Cooperatives as bottom-up energy system actors for increasing renewables adoption

Sumit Kothari and Neil Strachan
26th May 2023

 

This report highlights the potential role of energy cooperatives as intermediaries for renewable energy adoption and as prominent actors in future renewable energy systems.

Energy cooperatives can channel the sizable resources within communities and act as intermediaries by linking potential adopters with a wide range of actors. By enabling social learning for renewables using their social linkages they can transform the technological, social, cultural, and political spaces around renewables.

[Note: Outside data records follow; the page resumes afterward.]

-- ==== Sys2Proof/Machine/Special.lean ====
section
/-! DEFINITION. The special-function family (Table 6-1): evaluations, row statistics and normalisation,
soft maximum, row scaling and scans; and the issue of a stream instruction's next chunk. -/

namespace Sys2Proof.Machine

/-! ### Parameter blocks (R175, R176, Table 6-2) -/

/-- A parameter block. -/
structure PBlk where
  rows : Nat := 0
  flags : Nat := 0
  mask : Nat := 0
  aux0 : Nat := 0
  aux1 : Nat := 0
  p0 : Nat := 0
  sc0 : Nat := 0
  sc1 : Nat := 0
  deriving DecidableEq, Repr

def readPBlk (s : State) (a : Nat) : PBlk :=
  { rows := rdNat s a 4, flags := rdNat s (a + 4) 4, mask := rdNat s (a + 8) 8, aux0 := rdNat s (a + 0x10) 8
    aux1 := rdNat s (a + 0x18) 8, p0 := rdNat s (a + 0x20) 4, sc0 := rdNat s (a + 0x28) 8
    sc1 := rdNat s (a + 0x30) 8 }

/-- The parameter block of a context's instruction. -/
def pblkOf (s : State) (cx : Cx) (f : Vs) : PBlk := readPBlk s (sget (s.ctx cx) f.c).toNat

/-- A value of P0 in range: finite, and at least +0 or above 0. -/
def p0Ok (w : Nat) (pos : Bool) : Bool :=
  let v := decodeFp 0 w
  v.isFinite && !v.neg? && (!pos || !v.isZero)

/-- The fields of the block that an opcode uses hold values in range, and the others are 0. -/
def pblkOk (opc : Nat) (sB : Bool) (b : PBlk) (z : Bool) : Bool :=
  let sc0 := decide (b.sc0 = 0)
  let sc1 := decide (b.sc1 = 0)
  decide (0 < b.rows) && decide (b.rows ≤ 65536) && z &&
    match opc with
    | 0xE4 => decide (b.flags = 0) && decide (b.aux0 = 0) && decide (b.aux1 = 0) && p0Ok b.p0 false && sc0 && sc1
    | 0xE5 => decide (b.flags = 0) && decide (b.p0 = 0) && (sc0 || (sB && decide (b.aux0 ≠ 0)))
        && (sc1 || (sB && decide (b.aux1 ≠ 0)))
    | 0xE8 => decide (b.flags < 4) && decide (b.aux0 = 0) && decide (b.aux1 = 0) && p0Ok b.p0 true && sc0 && sc1
    | 0xEA => decide (b.flags < 3) && decide (b.aux1 = 0) && decide (b.p0 = 0)
        && (decide (b.flags = 2) || decide (b.aux0 = 0)) && sc1
        && (sc0 || (sB && decide (b.flags = 2) && decide (b.aux0 ≠ 0)))
    | _ => decide (b.flags < 2) && decide (b.p0 = 0) && sc0 && sc1

/-- A tensor that the block names. -/
def auxOpnd (s : State) (cx : Cx) (f : Vs) (a sc : Nat) : Opnd :=
  ⟨a, Fmt.ofDesc (s.cell cx.cell) f.fb, sc⟩

/-- Record streams of an opcode: register field and bytes per row. -/
def recReach (s : State) (cx : Cx) (opc : Nat) (f : Vs) (rows : Nat) : Bool :=
  let c := s.ctx cx
  match opc with
  | 0xE4 => reach s cx (sget c f.d).toNat (16 * rows)
  | 0xE5 => reach s cx (sget c f.b).toNat (16 * rows)
  | 0xE8 => reach s cx (sget c f.b).toNat (32 * rows)
  | 0xEA => reach s cx (sget c f.b).toNat (32 * rows)
  | _ => true

/-- Do the mask stream and the record streams begin at multiples of 64 (R141, R175)? -/
def recAligned (s : State) (cx : Cx) (opc : Nat) (f : Vs) (b : PBlk) : Bool :=
  decide (b.mask % 64 = 0) &&
    match opc with
    | 0xE4 => stAligned s cx f.d
    | 0xE5 => stAligned s cx f.b
    | 0xE8 => stAligned s cx f.b
    | 0xEA => stAligned s cx f.b
    | _ => decide (b.aux0 % 64 = 0) && decide (b.aux1 % 64 = 0)

/-- Checks of a row-wise instruction. -/
def rowCheck (s : State) (cx : Cx) (opc : Nat) (f : Vs) : Option Nat :=
  let a := (sget (s.ctx cx) f.c).toNat
  let dest := opc != 0xE4
  let src2 := opc == 0xEC
  if f.t ≠ 0 ∨ f.bb ∨ f.ms ∨ a % 64 ≠ 0 then some stBADDESC
  else if !(inMem (.cell cx.cell) a 64) then some stBOUNDS
  else if badRange s a 64 then some stPOISON
  else
    let b := readPBlk s a
    let z := zeros (rdBytes s a 64) 0x24 0x28 && zeros (rdBytes s a 64) 0x38 0x40
    let sB := (Fmt.ofDesc (s.cell cx.cell) f.fb).scaled
    let usesA0 := b.aux0 ≠ 0 ∧ (opc = 0xE5 ∨ opc = 0xEA)
    let usesA1 := b.aux1 ≠ 0 ∧ opc = 0xE5
    let z0 := decide (opc = 0xEA ∧ b.flags = 2)
    if !(pblkOk opc sB b z) then some stBADDESC
    else if !(stForm s cx f.a f.fa && (!dest || stForm s cx f.d f.fd) && (!src2 || stForm s cx f.b f.fb)
        && (!(decide usesA0 || z0) || decide (b.aux0 % 64 = 0)) && (!(decide usesA1) || decide (b.aux1 % 64 = 0))
        && recAligned s cx opc f b) then
      some stBADDESC
    else if !(rowReach s cx f.a f.fa f.blk b.rows f.n && (!dest || rowReach s cx f.d f.fd f.blk b.rows f.n)
        && (!src2 || rowReach s cx f.b f.fb f.blk b.rows f.n)
        && recReach s cx opc f b.rows
        && (!(decide (opc = 0xE5 ∧ b.aux0 ≠ 0)) || opReach s cx (auxOpnd s cx f b.aux0 b.sc0) false 1 f.n)
        && (!(decide usesA1) || opReach s cx (auxOpnd s cx f b.aux1 b.sc1) false 1 f.n)
        && (!z0 || opReach s cx (auxOpnd s cx f b.aux0 b.sc0) f.blk b.rows f.n)
        && (!(src2 && decide (b.aux0 ≠ 0)) || reach s cx b.aux0 (8 * b.rows))
        && (!(src2 && decide (b.aux1 ≠ 0)) || reach s cx b.aux1 (8 * b.rows))
        && (decide (b.mask = 0) || reach s cx b.mask (b.rows * ceilDiv f.n 8))) then some stBOUNDS
    else none

/-- Checks of FEVAL, FEVALX (`two` false) and FREFINE. -/
def evalCheck (s : State) (cx : Cx) (f : Vs) (two : Bool) : Option Nat :=
  if f.t ≠ 0 ∨ f.bb ∨ f.blk then some stBADDESC
  else if two ∧ fmtOf (s.cell cx.cell) f.fd ≠ fFP32 then some stBADDESC
  else if !(stForm s cx f.a f.fa && stForm s cx f.d f.fd && (!two || stForm s cx f.b f.fd)
      && (!f.ms || stAligned s cx f.c)) then some stBADDESC
  else if !(stReach s cx f.a f.fa f.n && stReach s cx f.d f.fd f.n && (!two || stReach s cx f.b f.fd f.n)
      && (!f.ms || reach s cx (sget (s.ctx cx) f.c).toNat (ceilDiv f.n 8))) then some stBOUNDS
  else none

/-! ### Results on their way to memory -/

/-- A result with the events counted before its encoding, and the set of classes that the encoding no
longer counts (bit c for class c). -/
structure SfRes where
  v : Val
  pre : List (Nat × Nat) := []
  mask : Nat := 0
  deriving DecidableEq, Repr

/-- All classes. -/
def allClasses : Nat := 1023

/-- A result whose classes are each counted once (R66). -/
def sfRes (fm : Nat) (v : Val) (pre : List (Nat × Nat)) : SfRes :=
  { v := v, pre := once pre, mask := classMask fm pre }

/-- The result of an evaluation: the event of R184 is the only one. -/
def evRes (fm : Nat) (r : Ev) (pre : List (Nat × Nat)) : SfRes :=
  match r.fixed with
  | some l => { v := r.res, pre := once (pre ++ tagEv fm l), mask := allClasses }
  | none => sfRes fm r.res pre

def SfRes.left (fm mask : Nat) (es : List Nat) : List (Nat × Nat) :=
  tagEv fm (es.filter fun c => !natBit mask c)

/-- Write codes of row `r` of a blocked tensor of pitch `p` from column `c0` on, a multiple of 32. -/
def putBlkRow (cx : Cx) (o : Opnd) (p r : Nat) (s : State) (c0 : Nat) (cs : List (Option Nat)) : State :=
  let bb := blockBytes o.fmt.code
  let at_ (b : Nat) : Nat := o.base + (r / 32 * p + b) * bb + r % 32 * (bb / 32)
  (List.range (ceilDiv cs.length 32)).foldl
    (fun s b => kWriteElems s cx (at_ (c0 / 32 + b)) o.fmt.bits 0 ((cs.drop (32 * b)).take 32)) s

/-- The elements of a row of a blocked tensor that the spec leaves unspecified (R150). -/
def scrambleBlkRow (cx : Cx) (o : Opnd) (p r : Nat) (act : List Bool) (s : State) : State :=
  let q := freeCodes o.fmt.bits act s
  let s1 := putBlkRow cx o p r q.2 0 q.1
  if o.fmt.scaled then
    (List.range (ceilDiv act.length 128)).foldl (fun s g =>
      if ((act.drop (128 * g)).take 128).any id then kWrite s.draw.2 cx (o.scale + r * (p / 4) + g) [BitVec.ofNat 8 s.draw.1]
      else s) s1
  else s1

/-- Store one row of a blocked tensor of pitch `p`; answers the encoding events of each element. -/
def storeBlkRow (s : State) (cx : Cx) (o : Opnd) (si p r : Nat) (vals : List (Option Res1)) :
    State × List (List Nat) :=
  let put := putBlkRow cx o p r
  if o.fmt.scaled then
    (List.range (ceilDiv vals.length 128)).foldl (fun (acc : State × List (List Nat)) g =>
      let vs := (vals.drop (128 * g)).take 128
      let act := vs.filterMap id
      if act.isEmpty then (acc.1, acc.2 ++ vs.map fun _ => [])
      else
        let sc := if natBit si 63 then natBits si 55 48 else computeScale o.fmt (act.map Res1.v)
        let eg := encodeGroup o.fmt (fun _ => .ne) sc (vs.map fun r => (r.getD ⟨Val.zero, none⟩).v)
        let ng := nanGroup o.fmt (act.map Res1.v)
        let s1 := put acc.1 (128 * g) ((vs.zip eg.elems).map fun q => q.1.map fun _ => q.2.1)
        (kWrite s1 cx (o.scale + r * (p / 4) + g) [BitVec.ofNat 8 (if ng then 255 else sc)],
          acc.2 ++ (vs.zip eg.elems).map fun q => if q.1.isSome then q.2.2 else []))
      (s, [])
  else
    let enc := vals.map fun r => r.map fun r => let (c, e, _) := o.fmt.encode .ne r.v; (c, e)
    (put s 0 (enc.map fun q => q.map Prod.fst), enc.map fun q => (q.map Prod.snd).getD [])
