-- ==== Sys2Proof/Machine/Dispatch.lean ====
section
/-! DEFINITION. Dispatch: one arm for each command, a direct call of its meaning. -/

namespace Sys2Proof.Machine
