-- ==== Sys2Proof/Machine/Core.lean ====
section
/-! DEFINITION. The machine that the host runs. -/

def Sys2Proof.core : Host.Core :=
  { State := Sys2Proof.Machine.State, Fault := Sys2Proof.Machine.Fault, Refusal := Sys2Proof.Machine.Refusal,
    step := Sys2Proof.Machine.step, reset := Sys2Proof.Machine.State.reset }
end

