/-- R401, R405, R408 to R414, R419, R255 and R435. -/
def Obligations.StartUp : Prop :=
  ∀ (s : State),
    (∀ p, s.pins.powerGood = false →
      (railsOk p = true → ∃ t, exec (.powerGoodRise p) s = .next t ∧ t.cnt.stage = 1 ∧ t.pins.powerGood = true
        ∧ t.hub.running = true ∧ t.hub.position = p.position % 4 ∧ t.pins.enroll = p.enrollEnable ∧ t.mem = [])
      ∧ (railsOk p = false → ∃ t, exec (.powerGoodRise p) s = .next t ∧ t.pins.fault = true ∧ t.pins.heldReset = true
        ∧ t.cnt.stage = 0 ∧ t.store = s.store ∧ t.mem = []))
    ∧ (∃ t, exec .powerGoodFall s = .next t ∧ t.pins = {} ∧ t.store = s.store ∧ t.mem = [])
    ∧ (s.pins.powerGood = true →
      (∃ t, exec .sysrefLoss s = .next t ∧ t.pins.fault = true ∧ t.pins.heldReset = true ∧ t.store = s.store)
      ∧ ∀ rail mv, mv < railLimit rail → ∃ t, exec (.railUndervoltage rail mv) s = .next t ∧ t.pins.fault = true
          ∧ t.pins.heldReset = true ∧ t.store = s.store)
    ∧ (∀ ty, 1 ≤ s.cnt.stage → s.cnt.stage ≤ 4 → s.cnt.recovery = false → s.cnt.nextType = ty → ty < 4 →
      (verifyImage s s.cnt.bank ty = true → ∃ t, exec (.imageVerify s.cnt.bank ty) s = .next t
        ∧ t.cnt.nextType = ty + 1 ∧ t.cnt.bank = s.cnt.bank
        ∧ fget [] t.cnt.measure ty = imageDigest (imageBytes s s.cnt.bank ty))
      ∧ (verifyImage s s.cnt.bank ty = false → s.cnt.fallback = false → ∃ t, exec (.imageVerify s.cnt.bank ty) s = .next t
        ∧ t.cnt.bank = 1 - s.cnt.bank ∧ t.cnt.fallback = true ∧ t.cnt.nextType = 0))
    ∧ (s.cnt.stage = 4 → s.cnt.nextType = 5 → s.cnt.recovery = false →
      ∃ t, exec .bootFirmwareStart s = .next t ∧ t.mem = s.mem
        ∧ (s.cnt.ready = false → s.cnt.exhausted = false → t.cnt.stage = 6)
        ∧ ∀ r, r < 4 → (t.region r).released = !s.store.fences.testBit r)
    ∧ (cantleOn s = true → s.cnt.exhausted = false → s.cnt.ready = false → s.store.nextChunk < 2 ^ 20 →
      ∃ t, exec .identityChunkReserve s = .next t ∧ t.cnt.ready = true ∧ t.cnt.leaf = 1024 * s.store.nextChunk
        ∧ t.store.nextChunk = s.store.nextChunk + 1)
    ∧ (∀ h, h < 12 → (s.hbm h).st = 1 →
      (∃ t, exec (.stackTrainingDone h true) s = .next t ∧ t.hbm h = { s.hbm h with st := 2 } ∧ t.mem = s.mem)
      ∧ (fencedRegion s (h / 3) = false → ∃ t, exec (.stackTrainingDone h false) s = .next t ∧ (t.hbm h).trainFail = true
          ∧ fencedRegion t (h / 3) = true
          ∧ OnlyBytes (retryRanges s) s t))
    ∧ (∀ h, h < 12 → (s.hbm h).st = 2 → ∃ t, exec (.hbmInitDone h) s = .next t ∧ (t.hbm h).st = 3
        ∧ ∀ a, rdByte t a = if a < hbmTop ∧ stackOf a = h then 0 else rdByte s a)
    ∧ (∀ b, s.cnt.bootImage = some b → (s.cnt.stage = 7 ∨ s.cnt.stage = 8) → stacksReady s = true →
      (∀ l, l < 24 → (s.link l).st ≠ 1) → s.mbx.locked = false →
      ∃ t, exec .bindingTableSetup s = .next t ∧ t.cnt.stage = 9 ∧ (t.ring 0).valid = true ∧ (t.ring 0).tail = 0
        ∧ (t.ring 0).base = fld b 0x10 8 ∧ (t.ring 0).log2 = fld b 0x20 1
        ∧ (∀ n, n < 256 → (fget 0 t.mbx.bind n).toNat = bindWrite 0 (fld b (0x80 + 8 * n) 8) % 2 ^ 64)
        ∧ ∀ n k, n < 160 → fencedCell s n = false → k < 12 → fget {} (t.cell n).curves k = Curve.ofShipped (k + 1))
    ∧ (1 ≤ s.cnt.stage → s.cnt.stage ≤ 9 → ∃ t, exec .bootStageTimeout s = .next t ∧ t.cnt = { s.cnt with bootTimeout := true }
        ∧ t.pins = { s.pins with fault := true } ∧ t.mem = s.mem)
    ∧ ∀ d x, s.hub.running = true → s.mbx.locked = false →
      ∃ t, exec (.i2cBoardReport (some d) (some x)) s = .next t ∧ t.hub.domain = some (d % 65536)
        ∧ t.cnt.serial = some (x.take 16)
        ∧ (s.store.serial ≠ none → s.store.serial ≠ some (x.take 16) → t.cnt.relocated = true)

/-! ### The management port -/

/-- The datagrams with which request `d` is answered, the last one first: 1,200 body bytes in each but the last. -/
def replyTo (d : Datagram) (st : Nat) (body : List Byte) : List Out :=
  let n := max 1 (ceilDiv body.length 1200)
  ((List.range n).map fun i =>
    let part := (body.drop (1200 * i)).take 1200
    Out.datagram { d with
      flags := 1, pstatus := st, length := part.length, body := part, mac := [], frag := 16 * i + (n - 1) }).reverse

Cooperatives have proven to be competitive, efficient, scalable, and adaptable organisations in numerous sectors of the economy while creating both social and economic value. In the energy sector, cooperatives have emerged around the world, driven by policy incentives and market protections as well as the desire of communities to achieve energy self-sufficiency and pursue an eco-social agenda. Adaptation to changing conditions and generating economies of scale however requires cooperatives to evolve their organisation and capital structure so that they can become more efficient and access larger amounts of external capital.

Energy cooperatives need a supportive policy environment that empowers them to effectively organise, grow, diversify, and evolve. Policy makers can establish simplified institutional processes, improve access to finance, reduce technical barriers and integrate them better in future low-carbon energy systems.